Note that, by slightly abusing the notation, above we use \(\rho (1/2)=\rho (x)\) for any x with \(|x|=1/2\). Notice that the properties \(\mathrm {(i)}\)–\(\mathrm {(iii)}\) above are satisfied, for instance, by the standard mollifying function

$$\begin{aligned} \rho (x)=\left\{ \begin{array}{ll} e^{-\frac{1}{1-|x|^2}}, &{} { |x|\le 1,} \\ 0, &{} { |x|>1.} \end{array} \right. \end{aligned}$$

Note that we do not scale \(\rho \) to have unitary integral, as it is usually done when defining mollifiers.

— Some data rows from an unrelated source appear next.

-- ==== Sys2Proof/Safety.lean ====
section
/-! DEFINITION. The terms claims use: idle and well-formed states, what a command may put on the bus, transports that
answer, and the result of a run. -/

namespace Sys2Proof.Machine

/-- Idle: no command in progress and nothing outstanding at the port, so that the next input is taken
(10_state.md R34, 20_memory.md R62). -/
def State.Idle (s : State) : Prop := s.busy = false ∧ s.req = none

/-- The seven commands (00_scope.md R2); the other rows are register-level operations. -/
def isCommand : Instr → Bool
  | .init _ | .read _ | .setThresh _ | .intQuery | .intEnable | .intDisable | .intHandle => true
  | .wrThreshAct _ | .wrActInactCtl _ | .wrBwRate _ | .wrPowerCtl _ | .wrIntEnable _ => false
  | .rdDevid | .rdIntEnable | .rdIntSource | .rdData => false

/-- The commands other than INIT, which test readiness (10_state.md R36). -/
def testsReady : Instr → Bool
  | .read _ | .setThresh _ | .intQuery | .intEnable | .intDisable | .intHandle => true
  | .init _ => false
  | .wrThreshAct _ | .wrActInactCtl _ | .wrBwRate _ | .wrPowerCtl _ | .wrIntEnable _ => false
  | .rdDevid | .rdIntEnable | .rdIntSource | .rdData => false

/-- The bytes of the write transactions an instruction may issue, selects among them (20_memory.md R53). -/
def allowedWrites (P : Params) : Instr → List (List Byte)
  | .init _ =>
    [[0x00], [0x2E, 0x00], [0x24, P.threshDefault], [0x27, P.actCtl], [0x2C, P.bwRate], [0x2E, P.intAct],
      [0x2D, P.measure]]
  | .read _ => [[0x2D, P.measure], [0x32]]
  | .setThresh t => [[0x24, t]]
  | .intQuery => [[0x2E]]
  | .intEnable =>
    [[0x2E, 0x00], [0x24, P.threshDefault], [0x27, P.actCtl], [0x2C, P.bwRate], [0x30], [0x2E, P.intAct],
      [0x2D, P.measure]]
  | .intDisable => [[0x2E, 0x00]]
  | .intHandle => [[0x30]]
  | .wrThreshAct v => [[0x24, v]]
  | .wrActInactCtl v => [[0x27, v]]
  | .wrBwRate v => [[0x2C, v]]
  | .wrPowerCtl v => [[0x2D, v]]
  | .wrIntEnable v => [[0x2E, v]]
  | .rdDevid => [[0x00]]
  | .rdIntEnable => [[0x2E]]
  | .rdIntSource => [[0x30]]
  | .rdData => [[0x32]]

/-- The byte counts of the read transactions an instruction may issue (20_memory.md R53). -/
def allowedReads : Instr → List Nat
  | .init _ | .intQuery | .intEnable | .intHandle => [1]
  | .read _ => [6]
  | .setThresh _ | .intDisable => []
  | .wrThreshAct _ | .wrActInactCtl _ | .wrBwRate _ | .wrPowerCtl _ | .wrIntEnable _ => []
  | .rdDevid | .rdIntEnable | .rdIntSource => [1]
  | .rdData => [6]

/-- An event instruction `i` may put into the trace with device address `dev` (20_memory.md R53, R61): a write or read
of R53 to `dev`, a successful read with all its bytes and a failed one with none (R57), and READ's wait. -/
def allowedEvent (P : Params) (i : Instr) (dev : Byte) : Event → Prop
  | .write a bytes _ => a = dev ∧ bytes ∈ allowedWrites P i
  | .read a n ok bytes => a = dev ∧ n ∈ allowedReads i ∧ bytes.length = if ok then n else 0
  | .wait d => (∃ mask, i = .read mask) ∧ d = P.settle

/-- Whether `r` is one of the transactions of 20_memory.md R53 that instruction `i` issues to device address `dev`. -/
def issues (P : Params) (i : Instr) (dev : Byte) : Request → Bool
  | .write a bytes => a == dev && (allowedWrites P i).contains bytes
  | .read a n => a == dev && (allowedReads i).contains n

/-- The three transaction forms SEQ issues (30_encoding.md R90). -/
def Request.form : Request → Bool
  | .write _ [_] => true
  | .write _ [_, _] => true
  | .write _ _ => false
  | .read _ n => n == 1 || n == 6

/-- The transport answers the next `n` transactions, whatever they are (70_reset_and_hazards.md R272: the premise
under which a command ends). -/
def Transport.Answers (n : Nat) (t : Transport) : Prop :=
  ∀ rs : List Request, rs.length ≤ n → (∀ r ∈ rs, r.form = true) → (t.replies rs).isSome = true

/-- A register-level operation that stands on its own may wait at transaction `r`. -/
def standsAlone (dev : Byte) : Request → Bool
  | .write a bytes => a == dev && Encoding.wf (.registerOp bytes)
  | .read a n => a == dev && (n == 1 || n == 6)

/-- Everything the outside presents but a register-level operation on its own, which only the model has (log
entry 5). -/
def HostEvent.onHardware : HostEvent → Bool
  | .issue (.command _) | .reset | .chipActivity _ _ => true
  | .issue (.registerOp _) => false

/-- The command-only states, those of the hardware itself: no register-level operation is presented on its own and
none is in progress, so that every transaction belongs to a step of a command (60_exceptions.md R241) and SEQ's state
changes only by the steps of an accepted command (R237). -/
def State.CommandOnly (s : State) : Prop :=
  s.inbox.all HostEvent.onHardware = true ∧ (s.busy = false → s.req = none)

/-- The machine's invariant. The chip register space keeps its canonical form. With RDY or BUSY set DEVADDR is a bus
form (10_state.md R21). Idle, STEP is 0 (R29), and what is outstanding is a register-level operation's transaction, of
a machine that is ready (R36).
Busy, OP and ARG name a command and the transaction outstanding is the one its table has at STEP (R26, R38), and a
command other than INIT has found RDY set (R36). -/
structure State.Inv (s : State) : Prop where
  bus_wf : s.bus.wf = true
  devaddr_even : s.rdy = true ∨ s.busy = true → s.devaddr.getLsbD 0 = false
  idle_step : s.busy = false → s.stepNo = 0
  idle_req : s.busy = false → ∀ r, s.req = some r → standsAlone s.devaddr r = true
  idle_req_ready : s.busy = false → s.req.isSome = true → s.rdy = true
  busy_row : s.busy = true → ∃ i r, currentCommand s = .instr i ∧ s.req = some r
    ∧ rowRequest params i s.stepNo.toNat s.devaddr = some r
  busy_ready : s.busy = true → ∀ i, currentCommand s = .instr i → testsReady i = true → s.rdy = true

/-- The instruction the next step runs: the command in progress, or the admitted instruction an idle machine takes. -/
def running (s : State) : Option Instr :=
  if resetPresented s then none
  else if s.busy then
    match currentCommand s with
    | .instr i => some i
    | .rejected _ => none
  else
    match s.req, s.inbox with
    | none, .issue e :: _ =>
      match decode e with
      | .instr i => if admitted e s then some i else none
      | .rejected _ => none
    | _, _ => none

/-- The machine does not stop with a fault. -/
def NoFault (o : Result) : Prop := ∀ f, o ≠ .fault f

/-- The result of a run (70_reset_and_hazards.md R278): what was handed back, DEVADDR, RDY, the slots and the trace. -/
structure RunResult where
  delivered : List Delivery
  devaddr : Byte
  rdy : Bool
  outX : BitVec 16
  outY : BitVec 16
  outZ : BitVec 16
  trace : List Event
  deriving DecidableEq, Repr

/-- The result of the run that ends in `s`. -/
def State.result (s : State) : RunResult := ⟨s.delivered, s.devaddr, s.rdy, s.outX, s.outY, s.outZ, s.trace⟩

/-- The run has ended: nothing more is presented, nothing is in progress (70_reset_and_hazards.md R278). -/
def State.Ended (s : State) : Prop := s.Idle ∧ s.inbox = []

end Sys2Proof.Machine
end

The following result by Whitney [22] is of central importance to this work, and for the sake of completeness we provide here a proof. It states the existence of a non-negative smooth function vanishing on arbitrary closed sets and provides a main tool for defining \(\eta \).

Theorem 2.1

(Whitney) For any closed set \(\Theta \subseteq {\mathbb {R}}^{N}\) there exists a non-negative function \(\eta \in C^{\infty }({\mathbb {R}}^{N})\) such that

1. (i)

   \(\Theta =\eta ^{-1}(\{0\})\).

2. (ii)

   All derivatives of \(\eta \) vanish on \(\Theta \).

3. (iii)

   \(\eta (x)< \mathrm {dist}(x,\Theta )\) for every \(x\in {\mathbb {R}}^{N}{\setminus } \Theta \).

Proof

Note first that the open set \({\mathbb {R}}^{N}{\setminus } \Theta \) can be written as a countable union of open balls \(B_{i}\) each of which is compactly supported in \({\mathbb {R}}^{N}{\setminus } \Theta \), i.e.,

$$\begin{aligned} {\mathbb {R}}^{N}{\setminus } \Theta =\bigcup _{i=1}^{\infty } B_{i},\quad \text {where } B_{i}\Subset {\mathbb {R}}^{N}{\setminus } \Theta \quad \text {for all }i\in {\mathbb {N}}. \end{aligned}$$

For every \(B_{i}\) we associate a non-negative smooth function \(\eta _{i}\) such that \(\eta _{i}>0\) on \(B_{i}\) and zero on the boundary of \(B_i\). After an appropriate scaling, we may also assume that all partial derivatives of \(\eta _{i}\) up to order i are uniformly bounded by \(\frac{1}{\sqrt{N}}2^{-(i+1)}\). Define now

$$\begin{aligned} \eta (x)=\sum _{i=1}^{\infty } \eta _{i}(x),\quad x\in {\mathbb {R}}^{N}. \end{aligned}$$

Denoting by \(\partial ^{n}\) any partial derivative of order \(n\ge 0\), we have that

$$\begin{aligned} \left| \sum _{i=1}^{\infty }\partial ^{n} \eta _{i}(x) \right| \le \left| \sum _{i=1}^{n-1}\partial ^{n} \eta _{i}(x) \right| +\left| \sum _{i=n}^{\infty }\partial ^{n} \eta _{i}(x) \right| \le \left| \sum _{i=1}^{n-1}\partial ^{n}\eta _{i}(x) \right| +\frac{1}{\sqrt{N}}\sum _{i=n}^{\infty } 2^{-(i+1)}, \end{aligned}$$

and thus from the Weierstrass M-test the above sum converges uniformly on \({\mathbb {R}}^{N}{\setminus } \Theta \). Hence, the function \(\eta \) is smooth and for every \(n\in {\mathbb {N}}\) we have \(\partial ^{n}\eta (x)=\sum _{i=1}^{\infty } \partial ^{n}\eta _{i}(x),\) for \(x\in {\mathbb {R}}^{N}\). In particular, since every \(\eta _{i}\in C_{c}^{\infty }({\mathbb {R}}^{N}{\setminus } \Theta )\) for every \(\xi \in \Theta \) we have that \(\partial ^{n}\eta (\xi )=0\), \(n\ge 0\). From construction it obviously follows that \(\eta >0\) on \({\mathbb {R}}^{N}{\setminus } \Theta \). We have thus shown (i) and (ii).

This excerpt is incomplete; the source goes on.